Ils ont dit
"Ce qui restera entre deux ratures, tu le nommeras poème. Un peu de terre remuée, un infime terrier de mots ou bien toute la terre s’arrondissant sous la main comme une pomme."
Le poète n'est pas un être d'exception. Il raconte et se raconte à travers une grille à peine secrète. Son message, qu'il voudrait simplement chiffré par l'affectivité, remue des mots comme des grelots.
Il arrive que ses sonnailles soient entendues. Pourquoi et comment lui est venue sa manie ? Il ne saurait le dire. Il a entendu d'autres appels ; il a été troublé par la chute d'une pomme mûre ; il a senti le vent de quelques mots frôler ses jeunes tempes.
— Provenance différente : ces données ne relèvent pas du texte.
/-- The hypotheses of `Obligations.IndexAndStandstill` are met, clause by clause. -/
theorem wit_IndexAndStandstill :
    (∃ (s : State) (n : Fin 48) (lv : Bool) (held : Nat) (ts : BitVec 32), held ≤ (s.ports.get n).cfg.filt.toNat) ∧
    (∃ (s : State) (n : Fin 48) (lv : Bool) (held : Nat) (ts : BitVec 32), (s.ports.get n).cfg.filt.toNat < held ∧ s.portLive n = true ∧ (s.ports.get n).incremental = true ∧ (s.ports.get n).linePair.getLsbD 2 = false ∧ (s.ports.get n).lineWas 2 = (s.ports.get n).cfg.idxEdge ∧ (lv != (s.ports.get n).cfg.inv.getLsbD 2) = !(s.ports.get n).cfg.idxEdge) ∧
    (∃ (s : State) (n : Fin 48) (lv : Bool) (held : Nat) (ts : BitVec 32), (s.ports.get n).cfg.filt.toNat < held ∧ (s.portLive n = false ∨ (s.ports.get n).incremental = false ∨ (s.ports.get n).linePair.getLsbD 2 = true ∨ (s.ports.get n).lineWas 2 ≠ (s.ports.get n).cfg.idxEdge ∨ (lv != (s.ports.get n).cfg.inv.getLsbD 2) = (s.ports.get n).cfg.idxEdge)) ∧
    (∃ (s : State) (n : Fin 48), (s.ports.get n).incremental = true ∧ (s.ports.get n).est.moving = true ∧ (s.ports.get n).cfg.tstop.toNat * 100000 ≤ (BitVec.setWidth 32 (s.tick.tb + 25000) - (s.ports.get n).est.edgeT).toNat) :=
  ⟨⟨((State.inMod .active).updPort 47 fun p => { p with en := true, cfg := { p.cfg with mode := 1 } }), 47, true, 5, 5, by and_intros <;> first | rfl | decide⟩,
   ⟨((State.inMod .active).updPort 47 fun p => { p with en := true, cfg := { p.cfg with mode := 1 }, level := 3, rwc := { p.rwc with idxArm := true, idxWin := 1 } }), 47, true, 6, 5, by and_intros <;> first | rfl | decide⟩,
   ⟨((State.inMod .active).updPort 47 fun p => { p with en := true, cfg := { p.cfg with mode := 1 } }), 47, false, 6, 5, by and_intros <;> first | rfl | decide⟩,
   ⟨((State.inMod .active).updPort 0 fun p => { p with en := true, cfg := { p.cfg with mode := 1 }, est := { p.est with moving := true, edgeT := BitVec.setWidth 32 (25000 - 5000000 : BitVec 64) } }), 0, by and_intros <;> first | rfl | decide⟩⟩

/-- The hypotheses of `Obligations.SsiFramesAndLineFaults` are met, clause by clause. -/
theorem wit_SsiFramesAndLineFaults :
    (∃ (s : State) (n : Fin 48) (fr : SsiBits), s.portLive n = true ∧ (s.ports.get n).cfg.mode = 4 ∧ (s.ports.get n).ssiOpen = true ∧ (s.ports.get n).dataFault = false) ∧
    (∃ (s : State) (n : Fin 48) (started : Bool), s.portLive n = true ∧ (s.ports.get n).cfg.mode = 4 ∧ (s.ports.get n).ssiOpen = true ∧ (s.ports.get n).dataFault = false ∧ ((s.ports.get n).driving = true ∨ started = true)) ∧
    (∃ (s : State) (n : Fin 48), s.portLive n = true ∧ (s.ports.get n).cfg.mode = 4 ∧ (s.ports.get n).ssiOpen = true ∧ (s.ports.get n).dataFault = false ∧ (s.ports.get n).driving = false) ∧
    (∃ (s : State) (n : Fin 48) (pair : Fin 3), s.portLive n = true ∧ (s.ports.get n).usedPairs.getLsbD pair.val = true ∧ s.parked (State.portGroup n) = false) :=
  ⟨⟨((State.inMod .active).updPort 0 fun p => { p with en := true, cfg := { p.cfg with mode := 4 }, ssiOpen := true }), 0, ⟨true, 0, true⟩, by and_intros <;> first | rfl | decide⟩,
   ⟨((State.inMod .active).updPort 0 fun p => { p with en := true, cfg := { p.cfg with mode := 4 }, ssiOpen := true }), 0, true, by and_intros <;> first | rfl | decide⟩,
   ⟨((State.inMod .active).updPort 47 fun p => { p with en := true, cfg := { p.cfg with mode := 4 }, ssiOpen := true }), 47, by and_intros <;> first | rfl | decide⟩,
   ⟨((State.inMod .active).updPort 0 fun p => { p with en := true, cfg := { p.cfg with mode := 1 } }), 0, 0, by and_intros <;> first | rfl | decide⟩⟩

/-- The hypotheses of `Obligations.SuppliesAndTheChain` are met, clause by clause. -/
theorem wit_SuppliesAndTheChain :
    (∃ (s : State) (g : Fin 6), (s.sup.groups.get g).on = true) ∧
    (∃ (s : State) (g : Fin 6), (s.sup.groups.get g).on = true ∧ (s.sup.groups.get g).settle = 1) ∧
    (∃ (s : State) (g : Fin 6), s.sup.wait = 0 ∧ .group g ∈ s.sup.queue ∧ s.chainReady (.group g) = true ∧ (∀ i ∈ s.sup.queue, s.chainReady i = true → g.val ≤ State.chainKey i)) ∧
    (∃ (s : State) (n : Fin 12), s.sup.wait = 0 ∧ .trx n ∈ s.sup.queue ∧ s.chainReady (.trx n) = true ∧ (∀ i ∈ s.sup.queue, s.chainReady i = true → 6 + n.val ≤ State.chainKey i)) :=
  ⟨⟨(State.inMod .active).updSup 5 fun g => { g with on := true }, 5, by and_intros <;> first | rfl | decide⟩,
   ⟨(State.inMod .active).updSup 5 fun g => { g with on := true, settle := 1 }, 5, by and_intros <;> first | rfl | decide⟩,
   ⟨{ (State.inMod .active).updSup 0 (fun g => { g with en := true, sel := 1 }) with sup := { ((State.inMod .active).updSup 0 fun g => { g with en := true, sel := 1 }).sup with queue := [.trx 3, .group 0] } }, 0, by and_intros <;> first | rfl | decide⟩,
   ⟨{ State.inMod .active with sup := { State.reset.sup with queue := [.trx 3, .group 0] } }, 3, by and_intros <;> first | rfl | decide⟩⟩

/-- The hypotheses of `Obligations.PositionHealthFalls` are met, clause by clause. -/
theorem wit_PositionHealthFalls :
    (∃ (s : State) (c : Fin 16), 8 ≤ (s.cars.get c).drops ∧ (s.cars.get c).health ≠ .lost) ∧
    (∃ (s : State) (c : Fin 16), 4 ≤ (s.cars.get c).drops ∧ (s.cars.get c).drops < 8 ∧ ((s.cars.get c).health = .valid ∨ (s.cars.get c).health = .degraded)) ∧
    (∃ (s : State) (c : Fin 16), 2 ≤ (s.cars.get c).tsBad ∧ ((s.cars.get c).health = .valid ∨ (s.cars.get c).health = .degraded)) ∧
    (∃ (s : State) (m : Model) (c : Fin 16), s.model = some m ∧ (s.cars.get c).absOk = true ∧ (3 ≤ (s.cars.get c).rejects ∨ (m.hoists.get c).absBridge ≤ (s.cars.get c).gap)) :=
  ⟨⟨State.small.updCar 0 (fun c => { c with drops := 8, health := .valid }), 0, by and_intros <;> first | rfl | decide⟩,
   ⟨State.small.updCar 0 (fun c => { c with drops := 7, health := .degraded }), 0, by and_intros <;> first | rfl | decide⟩,
   ⟨State.small.updCar 0 (fun c => { c with tsBad := 2, health := .valid }), 0, by and_intros <;> first | rfl | decide⟩,
   ⟨State.small.updCar 0 (fun c => { c with rejects := 3, absOk := true }), Model.small, 0, by and_intros <;> first | rfl | decide⟩⟩
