/-- A CAR_CALL with KIND 2 that DISPATCH and the car permit ends the call of its landing. -/
theorem State.carCall_cancels {x : CarCall} (hkind : byteAt fr.data 1 = 2) (hd : m.dispatch.ctnCancel = true)
    (hallow : t.carCallAllowed ⟨r.car, hc⟩ false = true) (h5 : (t.modes.get ⟨r.car, hc⟩).mode ≠ 5)
    (hx : (t.dsx.carCalls.get ⟨r.car, hc⟩).find? (fun x => x.landing = (byteAt fr.data 3).toNat) = some x) :
    s.carCall fr = (t.updConn i fun _ => a).dropCarCall ⟨r.car, hc⟩ x 5 := by
  have hallow' : (t.updConn i fun _ => a).carCallAllowed ⟨r.car, hc⟩ false = true := hallow
  refine (h.onPrivileged (decide_eq_true hcls) _).trans ?_
  simp only [hk, updConn_mod, hmod]
  refine (dif_pos ⟨hc, trivial⟩).trans ((if_neg ?_).trans ((if_neg ?_).trans ((if_neg ?_).trans ((if_neg h5).trans ?_))))
  · simp [Nat.not_lt.mpr hflags, hz, hkind]
  · simp [hkind]
  · simp [hd, hallow']
  · simp only [updConn_dsx, hx]

end car

/-- A car call of a landing that the car serves and its class permits joins the car's calls (R262). -/
theorem State.registerCarCall_joins {s : State} {m : Model} {c : Fin 16} {l : Nat} {host : Bool} (access : Bool) (ref : BitVec 32)
    (hp : m.present c = true) (hl : l < m.landings.length) (hv : m.served c l = true) (ha : s.carCallAllowed c host = true)
    (h5 : (s.modes.get c).mode ≠ 5) (hroom : (s.dsx.carCalls.get c).length < 128) (hnew : ∀ x ∈ s.dsx.carCalls.get c, x.landing ≠ l) :
    s.registerCarCall m c l access ref host =
      ((s.updDsx fun d => { d with carCalls := d.carCalls.upd c (· ++ [⟨l, s.tick.t0, access, ref, host, []⟩]) }).callEvent
        4 1 0xFF l (some c) 0 (carCallSlot c l) ref (if host then 0 else 2), .inr (carCallSlot c l)) := by
  have hany : ((s.dsx.carCalls.get c).any (·.landing = l)) = false := by simpa using hnew
  unfold registerCarCall
  simp only [hp, hv, ha, hany, h5, Nat.not_le.mpr hl, Nat.not_le.mpr hroom]
  rfl

/-- Settles O35: each frame through its checks to its request, and each request to what it leaves. That REG_T0 is T0CNT at the
acceptance is log 76's choice, the order of the codes of R261 log 28's. -/
theorem callsFromTheNodes : Obligations.CallsFromTheNodes := by
  refine ⟨?hall, ?merged, ?refused, ?dest, ?cancel, ?car, fun s t fr m i r c e h hk => congrArg Host.Outcome.next (hallCall_rejects h hk)⟩
  case hall =>
    rintro s t fr m i r c a q h hk hmod hkind hflags hres hz rfl hcode hnew hfree
    have hhall := Asked.ofHall_kind i r hkind
    obtain ⟨b, rfl⟩ := hear_eq h.heard
    have hcall := hallCall_registers h hk hmod hkind hflags hres hz
    have hopen := registerCall_opens (s := State.updConn { s with buses := b } i fun _ => a) (q := Asked.ofHall i r fr.data) hcode
      (fun x hx => Asked.joins_other m hhall (b2n_ne_anySide _) (hnew x hx)) hfree
    rw [if_neg (Asked.callKind_hall hhall)] at hopen
    exact ⟨(Asked.ofHall i r fr.data).opened m s.freeSlot s.tick.t0, Asked.opened_slot .., (CallKind.code_eq_iff hhall).mp rfl, rfl,
      resolveSide_given m (b2n_ne_anySide _) _, rfl, rfl, rfl, rfl, rfl,
      congrArg Host.Outcome.next (hcall.trans (congrArg Prod.fst hopen))⟩
  case merged =>
    intro s t fr m i r c a x h hk hmod hkind hflags hres hz hcode hx hxk hxo hxs
    have hhall := Asked.ofHall_kind i r hkind
    obtain ⟨b, rfl⟩ := hear_eq h.heard
    have hcall := hallCall_registers h hk hmod hkind hflags hres hz
    exact congrArg Host.Outcome.next (hcall.trans (registerCall_merges_silently hcode rfl hx
      ((Asked.joins_iff m hhall (b2n_ne_anySide _)).mpr ⟨hxk, hxo, hxs⟩)))
  case refused =>
    rintro s t fr m i r c a q code h hk hmod hflags hz rfl hcode
    obtain ⟨b, rfl⟩ := hear_eq h.heard
    have hcall := destCall_registers h hk hmod hflags hz (registerCall_refuses hcode)
    exact ⟨_, rfl, congrArg Host.Outcome.next hcall⟩
  case dest =>
    rintro s t fr m i r c a q h hk hmod hflags hz rfl hcode hfree
    obtain ⟨b, rfl⟩ := hear_eq h.heard
    have hcall := destCall_registers h hk hmod hflags hz (registerCall_opens hcode (fun x _ => Asked.joins_dest m x rfl) hfree)
    exact ⟨(Asked.ofDest i r fr.data).opened m s.freeSlot s.tick.t0, Asked.opened_slot .., rfl, rfl,
      resolveSide_given m (b2n_ne_anySide _) _, rfl, rfl, rfl, rfl, rfl, rfl, rfl, congrArg Host.Outcome.next hcall⟩
  case cancel =>
    intro s t fr m i r c a hc x h hcls hk hmod hkind hflags hz hd hallow h5 hx
    obtain ⟨b, rfl⟩ := hear_eq h.heard
    have hcall := carCall_cancels hc h hcls hk hmod hflags hz hkind hd hallow h5 hx
    exact congrArg Host.Outcome.next hcall
  case car =>
    intro s t fr m i r c a hc h hcls hk hmod hkind hflags hz hp hl hv hallow h5 hroom hnew
    obtain ⟨b, rfl⟩ := hear_eq h.heard
    have hcall := carCall_registers hc h hcls hk hmod hflags hz hkind
    have hjoin := registerCarCall_joins (s := State.updConn { s with buses := b } i fun _ => a) (c := ⟨r.car, hc⟩) (host := false)
      (bitAt fr.data 2 0) 0 hp hl hv hallow h5 hroom hnew
    exact ⟨_, rfl, congrArg Host.Outcome.next (hcall.trans (congrArg Prod.fst hjoin))⟩

end Sys2Proof.Machine
end

section
/-! The CALL ring's entries and their completions (14 R464, R471). -/

namespace Sys2Proof.Machine

open State

section entry
variable {s n : State} {m : Model} {b : List Byte} {l : List (List Byte)} (hb : s.hi.calls = b :: l)
include hb

/-- In ACTIVE an entry is answered as its record is judged. -/
theorem State.callEntry_active (hm : s.model = some m) (ha : s.mod = .active) {res : Nat ⊕ Nat}
    (hr : State.callRecord { s with hi := { s.hi with calls := l } } m b = (n, res)) :
    s.callEntry = res.elim (fun code => n.callAnswer b .refused code 0) fun slot => n.callAnswer b .done 0 (BitVec.ofNat 32 slot) := by
  have hr' : (s.updHi fun h => { h with calls := l }).callRecord m b = (n, res) := hr
  simp only [callEntry, hb, updHi_model, hm, updHi_mod, ha, hr']
  cases res <;> rfl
D'une encre raide il a formé, lui aussi, un appel. il a délié, rempli, raturé son écriture et surtout rudoyé la fourmilière qui agaçait sa nuque. Il cherchait à traquer l'émotion - ce souffle court - il voulait la traduire dans sa respiration la plus ordinaire...
D'un soleil moins lointain, il mesura ses chances et ses risques. Des bacilles devinrent montagnes, un verre de vin prit un essor lumineux. Le concret se révélait.
De là lui vint le désir de ne point trahir les choses... Il doit avec de la fumée redonner le goût du pain. (Avoir été totalement pain ou totalement fumée semble la condition du poète. D'autres parlent d'ascèse.)